Most of us have had instances where a production virtualization cluster can’t be updated for whatever reasons: stability, fear of screwing up, orders from above, or scared co-workers that might think that once it’s in production you shouldn’t (just don’t) touch anything that might hinder the intended behaviour of a system.

However, there are some things that do need to be upgraded, especially in cases where a bug that has been pestering you has been fixed on a newer version or a new functionality has been added. Now, I’m not one of those guys that likes to have absolute bleeding-edge software on production servers (obvious reasons might include: it just hasn’t been tested long enough), but having software on production that might soon reach End Of Life or that isn’t behaving up to current standards, that, I have a problem with.

I started to work on a new company not long ago and I came to work on the first day to see a few Proxmox clusters running on 4.4, which isn’t that bad (don’t touch production servers remember?), so I tested the functionality and I came to see bugs I hadn’t seen in years (including issues with the no-vnc conections to the VMs) and decided to do something about it. So I convinced my manager to upgrade the clusters.

At the time of writing this article the current version of Proxmox is 6.0. I’ve had bad experiences upgrading to the first major version of Proxmox before so I decided to upgrade to 5.4 atleast until a more polished version of Proxmox comes arround.

The procedure is pretty simple, if you have classical shared storage (NFS, iSCSI disks, etc.).

Beware CEPH Users

{c:red}This article doesn’t cover the steps for a CEPH upgrade, so please be careful{/c}

Beware CEPH Users

So, we start with a cluster.
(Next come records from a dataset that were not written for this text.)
-- ==== Sys2Proof/Laws/Invariant.lean ====
section
/-! SUPPORT. The invariants of 10_state.md R32 voice by voice, and that each operation on the register file keeps them. -/

namespace Sys2Proof.Machine

/-- The invariants of one voice on its own. -/
structure VoiceInv (cfg : Config) (v : Voice) : Prop where
  phaseWidth : v.phase < 2 ^ cfg.P ∧ v.increment < 2 ^ cfg.P
  keyRange : v.currentKey = noneKey ∨ v.currentKey.msb = false
  inv4 : v.age = freeAge cfg ↔ v.currentKey = noneKey
  inv5 : v.assigned = true → v.age ≤ ageMax cfg
  pitch : v.assigned = true → v.increment = inc cfg (low7 v.currentKey)
  untorn : cfg.atomicAssign = true → v.torn = false

theorem inv_iff (s : State) : s.Inv ↔ s.voices.length = s.cfg.N ∧ (∀ v ∈ s.voices, VoiceInv s.cfg v) ∧
    (s.voices.Pairwise fun a b => a.currentKey = b.currentKey → a.currentKey = noneKey) ∧
    (∀ key : Data7, s.sounds key = true ↔ ∃ v ∈ s.voices, v.currentKey = keyByte key) ∧
    s.numActive = s.voices.countP Voice.assigned ∧ s.numActive ≤ s.cfg.N := by
  constructor
  · intro h
    exact ⟨h.voiceCount, fun v hv => ⟨h.phaseWidth v hv, h.keyRange v hv, h.inv4 v hv, h.inv5 v hv, h.pitch v hv,
      fun ha => h.untorn ha v hv⟩, h.inv1, h.inv2, h.inv3⟩
  · rintro ⟨h1, h2, h3, h4, h5⟩
    exact ⟨h1, fun v hv => (h2 v hv).1, fun v hv => (h2 v hv).2, h3, h4, h5, fun v hv => (h2 v hv).3,
      fun v hv => (h2 v hv).4, fun v hv => (h2 v hv).5, fun ha v hv => (h2 v hv).6 ha⟩

theorem assigned_iff {v : Voice} : v.assigned = true ↔ v.currentKey ≠ noneKey := by simp [Voice.assigned]

theorem assignVoice_inv {cfg : Config} {key vel : Data7} {v : Voice} (hc : configValid cfg = true)
    (h : VoiceInv cfg v) : VoiceInv cfg (assignVoice cfg key vel v) := by
  refine ⟨⟨h.phaseWidth.1, inc_lt hc key⟩, .inr (keyByte_msb key), ?_, fun _ => Nat.zero_le _, fun _ => ?_, fun ha => ?_⟩
  · simp [assignVoice, zero_ne_freeAge hc]
  · simp [assignVoice]
  · simp [assignVoice, ha, h.untorn ha]

theorem releaseVoice_inv {cfg : Config} {v : Voice} (h : VoiceInv cfg v) : VoiceInv cfg (releaseVoice cfg v) := by
  refine ⟨h.phaseWidth, .inl rfl, by simp [releaseVoice], ?_, ?_, h.untorn⟩ <;> simp [releaseVoice, Voice.assigned]

theorem bumpVoice_inv {cfg : Config} {i j : Nat} {v : Voice} (hc : configValid cfg = true) (h : VoiceInv cfg v) :
    VoiceInv cfg (bumpVoice cfg i j v) := by
  unfold bumpVoice
  split
  · exact h
  · rename_i hn
    have hm := ageMax_lt_freeAge hc
    have ha : v.age ≠ freeAge cfg := fun e => hn (.inr e)
    refine ⟨h.phaseWidth, h.keyRange, ?_, fun _ => Nat.min_le_right _ _, h.pitch, h.untorn⟩
    have : v.currentKey ≠ noneKey := fun e => ha (h.inv4.2 e)
    simp only [this, iff_false]
    omega

theorem pairwise_set {vs : List Voice} {i : Nat} {v : Voice}
    (h : vs.Pairwise fun a b => a.currentKey = b.currentKey → a.currentKey = noneKey)
    (hv : ∀ j w, j ≠ i → vs[j]? = some w → w.currentKey = v.currentKey → v.currentKey = noneKey) :
    (vs.set i v).Pairwise fun a b => a.currentKey = b.currentKey → a.currentKey = noneKey := by
  rw [List.pairwise_iff_getElem] at h ⊢
  intro a b ha hb hab
  have ha' : a < vs.length := by simpa using ha
  have hb' : b < vs.length := by simpa using hb
  simp only [List.getElem_set]
  by_cases h1 : i = a
  · have h2 : i ≠ b := by omega
    simp only [h1, if_true, if_neg (h1 ▸ h2)]
    intro e
    exact hv b _ (by omega) (List.getElem?_eq_getElem hb') e.symm
  · by_cases h2 : i = b
    · subst h2
      simp only [if_neg h1, if_true]
      intro e
      rw [e]
      exact hv a _ (by omega) (List.getElem?_eq_getElem ha') e
    · simp only [h1, h2, if_false]
      exact h a b ha' hb' hab

theorem countP_set_some {vs : List Voice} {i : Nat} {v w : Voice} (h : vs[i]? = some w) :
    (vs.set i v).countP Voice.assigned + (if w.assigned then 1 else 0) =
      vs.countP Voice.assigned + (if v.assigned then 1 else 0) := by
  obtain ⟨hi, rfl⟩ := List.getElem?_eq_some_iff.1 h
  rw [List.countP_set hi]
  split
  · have : 0 < vs.countP Voice.assigned := List.countP_pos_iff.2 ⟨_, List.getElem_mem hi, by assumption⟩
    omega
  · omega

/-- A voice that holds a key is the only one (INV1). -/
theorem Inv.key_unique {s : State} (h : s.Inv) {i j : Nat} {v w : Voice} (hv : s.voices[i]? = some v)
    (hw : s.voices[j]? = some w) (e : v.currentKey = w.currentKey) (hn : v.currentKey ≠ noneKey) : i = j := by
  have hp := List.pairwise_iff_getElem.1 h.inv1
  obtain ⟨hi, rfl⟩ := List.getElem?_eq_some_iff.1 hv
  obtain ⟨hj, rfl⟩ := List.getElem?_eq_some_iff.1 hw
  rcases Nat.lt_trichotomy i j with hij | hij | hij
  · exact absurd (hp i j hi hj hij e) hn
  · exact hij
  · exact absurd (hp j i hj hi hij e.symm) (e ▸ hn)

/-- `assign` to a voice, of a key that no other voice holds, keeps the invariants of the register file and EnabledTones. -/
theorem assign_core {s : State} (hc : configValid s.cfg = true) (h : s.Inv) {i : Nat} {v : Voice} {key vel : Data7}
    (hv : s.voices[i]? = some v) (hk : ∀ j w, j ≠ i → s.voices[j]? = some w → w.currentKey ≠ keyByte key) :
    let vs := s.voices.set i (assignVoice s.cfg key vel v)
    vs.length = s.cfg.N ∧ (∀ w ∈ vs, VoiceInv s.cfg w) ∧
    (vs.Pairwise fun a b => a.currentKey = b.currentKey → a.currentKey = noneKey) ∧
    (∀ k : Data7, (assignTones s.et key v).getLsbD k.toNat = true ↔ ∃ w ∈ vs, w.currentKey = keyByte k) ∧
    vs.countP Voice.assigned + (if v.assigned then 1 else 0) = s.numActive + 1 := by
  intro vs
  have hi := (List.getElem?_eq_some_iff.1 hv).1
  have h' := (inv_iff s).1 h
  have hmem := List.mem_of_getElem? hv
  refine ⟨by simp [vs, h.voiceCount], ?_, ?_, ?_, ?_⟩
  · intro w hw
    rcases List.mem_or_eq_of_mem_set hw with hw | rfl
    · exact h'.2.1 w hw
    · exact assignVoice_inv hc (h'.2.1 v hmem)
  · exact pairwise_set h.inv1 fun j w hj hw e => absurd e (hk j w hj hw)
  · intro k
    rw [assignTones_getLsbD]
    have hs := h.inv2 k
    unfold State.sounds at hs
    have key_eq : ∀ b : Byte, ∀ k : Data7, b.msb = false → (b.toNat = k.toNat ↔ b = keyByte k) := by
      intro b k _
      constructor
      · intro e; apply BitVec.eq_of_toNat_eq; simpa using e
      · rintro rfl; simp
    constructor
    · intro hb
      by_cases hkk : k = key
      · exact ⟨_, List.mem_set hi _, by simp [assignVoice, hkk]⟩
      · simp only [hkk, decide_false, Bool.false_or, Bool.and_eq_true, Bool.or_eq_true, beq_iff_eq, decide_eq_true_eq] at hb
        obtain ⟨w, hw, hwk⟩ := hs.1 hb.1
        obtain ⟨j, hj⟩ := List.mem_iff_getElem?.1 hw
        have hji : i ≠ j := by
          rintro rfl
          rw [hv] at hj; cases hj
          rcases hb.2 with e | e
          · simp [e] at hwk
          · exact e (by simp [hwk])
        exact ⟨w, List.mem_iff_getElem?.2 ⟨j, by simpa [vs, List.getElem?_set, hji] using hj⟩, hwk⟩
    · rintro ⟨w, hw, hwk⟩
      obtain ⟨j, hj⟩ := List.mem_iff_getElem?.1 hw
      by_cases hij : i = j
      · subst hij
        rw [List.getElem?_set_self hi] at hj; cases hj
        have : key = k := keyByte_inj.1 (by simpa [assignVoice] using hwk)
        simp [this]
      · rw [List.getElem?_set_ne hij] at hj
        have h1 := hs.2 ⟨w, List.mem_of_getElem? hj, hwk⟩
        by_cases hkk : k = key
        · simp [hkk]
        · simp only [hkk, decide_false, Bool.false_or, h1, Bool.true_and, Bool.or_eq_true, beq_iff_eq, decide_eq_true_eq]
          by_cases hn : v.currentKey = noneKey
          · exact .inl hn
          · refine .inr fun e => hij (Inv.key_unique h hv hj ?_ hn)
            rw [hwk]; apply BitVec.eq_of_toNat_eq; simpa using e
  · have := countP_set_some (v := assignVoice s.cfg key vel v) hv
    have ha : (assignVoice s.cfg key vel v).assigned = true := by simp [Voice.assigned, assignVoice]
    rw [ha] at this
    rw [h.inv3.1]
    simpa using this

/-- `age_bump` keeps them. -/
theorem bump_core {cfg : Config} {i : Nat} {vs : List Voice} (hc : configValid cfg = true) :
    (∀ w ∈ vs, VoiceInv cfg w) → (∀ w ∈ ageBump cfg i vs, VoiceInv cfg w) := by
  intro h w hw
  obtain ⟨j, hj⟩ := List.mem_iff_getElem?.1 hw
  rw [ageBump_getElem?] at hj
  obtain ⟨u, hu, rfl⟩ := Option.map_eq_some_iff.1 hj
  exact bumpVoice_inv hc (h u (List.mem_of_getElem? hu))

theorem bump_keys (cfg : Config) (i : Nat) (vs : List Voice) :
    (ageBump cfg i vs).map Voice.currentKey = vs.map Voice.currentKey := by
  apply List.ext_getElem?
  intro j
  simp only [List.getElem?_map, ageBump_getElem?, Option.map_map]
  congr 1; funext v
  simp only [Function.comp]; rw [bumpVoice_eq]

theorem pairwise_of_keys {vs ws : List Voice} (e : ws.map Voice.currentKey = vs.map Voice.currentKey)
    (h : vs.Pairwise fun a b => a.currentKey = b.currentKey → a.currentKey = noneKey) :
    ws.Pairwise fun a b => a.currentKey = b.currentKey → a.currentKey = noneKey := by
  have h2 := (List.pairwise_map (f := Voice.currentKey) (R := fun a b => a = b → a = noneKey) (l := vs)).2 h
  rw [← e] at h2
  exact List.pairwise_map.1 h2

theorem exists_key_of_keys {vs ws : List Voice} (e : ws.map Voice.currentKey = vs.map Voice.currentKey) (b : Byte) :
    (∃ w ∈ ws, w.currentKey = b) ↔ ∃ w ∈ vs, w.currentKey = b := by
  rw [← List.mem_map, ← List.mem_map, e]

theorem countP_of_keys {vs ws : List Voice} (e : ws.map Voice.currentKey = vs.map Voice.currentKey) :
    ws.countP Voice.assigned = vs.countP Voice.assigned := by
  have : ∀ l : List Voice, l.countP Voice.assigned = (l.map Voice.currentKey).countP (· != noneKey) := by
    intro l; rw [List.countP_map]; rfl
  rw [this, this, e]

theorem noteOn_inv {s t : State} {key vel : Data7} (hc : configValid s.cfg = true) (h : s.Inv)
    (hn : noteOn key vel s = .next t) : t.Inv := by
  obtain ⟨i, v, hv, hcase⟩ := noteOn_cases hn
  have hN := lt_two_pow_activeWidth s.cfg
  rcases hcase with ⟨hs, hf, rfl⟩ | ⟨hs, hlt, hf, rfl⟩ | ⟨hs, hge, hf, rfl⟩
  · obtain ⟨v', hv', hk', _⟩ := findKey_eq_some_iff.1 hf
    rw [hv] at hv'; cases hv'
    obtain ⟨h1, h2, h3, h4, h5⟩ := assign_core (vel := vel) hc h hv (key := key) fun j w hj hw e =>
      hj (Inv.key_unique h hw hv (by rw [e, hk']) (by simp [e]))
    have ha : v.assigned = true := by simp [Voice.assigned, hk']
    rw [inv_iff]
    simp only [ha, if_true] at h5
    exact ⟨h1, h2, h3, h4, by simp; omega, h.inv3.2⟩
  · obtain ⟨v', hv', ha', _⟩ := findFree_eq_some_iff.1 hf
    rw [hv] at hv'; cases hv'
    have hno : ∀ w ∈ s.voices, w.currentKey ≠ keyByte key := fun w hw e => by
      have := (h.inv2 key).2 ⟨w, hw, e⟩; simp [hs] at this
    obtain ⟨h1, h2, h3, h4, h5⟩ := assign_core (vel := vel) hc h hv (key := key) fun j w hj hw => hno w (List.mem_of_getElem? hw)
    have ha : v.assigned = false := by simpa [Voice.assigned] using (h.inv4 v (List.mem_of_getElem? hv)).1 ha'
    rw [inv_iff]
    simp only [ha] at h5
    have e := bump_keys s.cfg i (s.voices.set i (assignVoice s.cfg key vel v))
    refine ⟨by simpa using h1, by simpa using bump_core hc h2, by simpa using pairwise_of_keys e h3, ?_, ?_, ?_⟩
    · intro k
      simp only [bumpOthers_voices, withNumActive_voices, withEt_voices, withVoice_voices, withNumActive_cfg, withEt_cfg, withVoice_cfg]
      rw [exists_key_of_keys e]
      exact h4 k
    · have := countP_of_keys e
      simp only [bumpOthers_numActive, withNumActive_numActive, withEt_cfg, withVoice_cfg, bumpOthers_voices,
        withNumActive_voices, withEt_voices, withVoice_voices, withNumActive_cfg]
      rw [this, Nat.mod_eq_of_lt (by omega)]
      simpa using h5.symm
    · simp only [bumpOthers_numActive, withNumActive_numActive, withEt_cfg, withVoice_cfg, bumpOthers_cfg, withNumActive_cfg]
      rw [Nat.mod_eq_of_lt (by omega)]; omega
  · have hno : ∀ w ∈ s.voices, w.currentKey ≠ keyByte key := fun w hw e => by
      have := (h.inv2 key).2 ⟨w, hw, e⟩; simp [hs] at this
    obtain ⟨h1, h2, h3, h4, h5⟩ := assign_core (vel := vel) hc h hv (key := key) fun j w hj hw => hno w (List.mem_of_getElem? hw)
    have hfull : s.numActive = s.cfg.N := le_antisymm h.inv3.2 hge
    have ha : v.assigned = true := by
      have : s.voices.countP Voice.assigned = s.voices.length := by rw [← h.inv3.1, hfull, h.voiceCount]
      exact List.countP_eq_length.1 this v (List.mem_of_getElem? hv)
    rw [inv_iff]
    simp only [ha] at h5
    have e := bump_keys s.cfg i (s.voices.set i (assignVoice s.cfg key vel v))
    refine ⟨by simpa using h1, by simpa using bump_core hc h2, by simpa using pairwise_of_keys e h3, ?_, ?_, ?_⟩
    · intro k
      simp only [bumpOthers_voices, withEt_voices, withVoice_voices, withEt_cfg, withVoice_cfg]
      rw [exists_key_of_keys e]
      exact h4 k
    · have := countP_of_keys e
      simp only [bumpOthers_numActive, withEt_cfg, withVoice_cfg, bumpOthers_voices,
        withEt_voices, withVoice_voices, withEt_numActive, withVoice_numActive]
      rw [this]
      simpa using h5.symm
    · exact h.inv3.2

/-- INV3 and INV4: with a free place a free voice exists. -/
theorem exists_free {s : State} (h : s.Inv) (hn : s.numActive < s.cfg.N) : ∃ i, findFree s.cfg s.voices = some i := by
  cases hf : findFree s.cfg s.voices with
  | some i => exact ⟨i, rfl⟩
  | none =>
    have hall := findFree_eq_none_iff.1 hf
    have : s.voices.countP Voice.assigned = s.voices.length := List.countP_eq_length.2 fun v hv =>
      assigned_iff.2 fun e => hall v hv ((h.inv4 v hv).2 e)
    rw [← h.inv3.1, h.voiceCount] at this
    omega

theorem exists_key {s : State} (h : s.Inv) {key : Data7} (hs : s.sounds key = true) :
    ∃ i, findKey key s.voices = some i := by
  cases hf : findKey key s.voices with
  | some i => exact ⟨i, rfl⟩
  | none =>
    obtain ⟨v, hv, e⟩ := (h.inv2 key).1 hs
    exact absurd e (findKey_eq_none_iff.1 hf v hv)

theorem noteOn_completes {s : State} (hc : configValid s.cfg = true) (h : s.Inv) (key vel : Data7) :
    ∃ t, noteOn key vel s = .next t := by
  have hN := valid_N hc
  unfold noteOn
  split
  · obtain ⟨i, hi⟩ := exists_key h ‹_›
    obtain ⟨v, hv, _⟩ := findKey_eq_some_iff.1 hi
    exact ⟨_, by simp only [retrigger, hi]; exact assign_eq_next_iff.2 ⟨v, hv, rfl⟩⟩
  · split
    · obtain ⟨i, hi⟩ := exists_free h ‹_›
      obtain ⟨v, hv, _⟩ := findFree_eq_some_iff.1 hi
      exact ⟨_, by simp only [takeFree, hi]; exact andThen_eq_next_iff.2 ⟨_, assign_eq_next_iff.2 ⟨v, hv, rfl⟩, rfl⟩⟩
    · have hlt : stealScan s.voices < s.voices.length := stealScan_lt (by
        intro e; have := h.voiceCount; simp [e] at this; omega)
      exact ⟨_, andThen_eq_next_iff.2 ⟨_, assign_eq_next_iff.2 ⟨_, List.getElem?_eq_getElem hlt, rfl⟩, rfl⟩⟩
We need to balance our the whole cluster so we can get an empty node. That means migrating all the VMs to other nodes, all while making sure the target nodes don’t run out of RAM and in my case making sure the CPU load wasn’t topping out (production servers remember?).

The migration procedure is pretty straightforward:

Right click on a VM -> Migrate -> Select the target node -> Get a cup of coffee

After you finish this process you can go ahead and upgrade the node.

First off, start with a check from the terminal so we can make sure there’s no VMs running on the node:

qm list

Once we make sure there are no running VMs and we’re sure the node is empty (go ahead, check again.) we can proceed.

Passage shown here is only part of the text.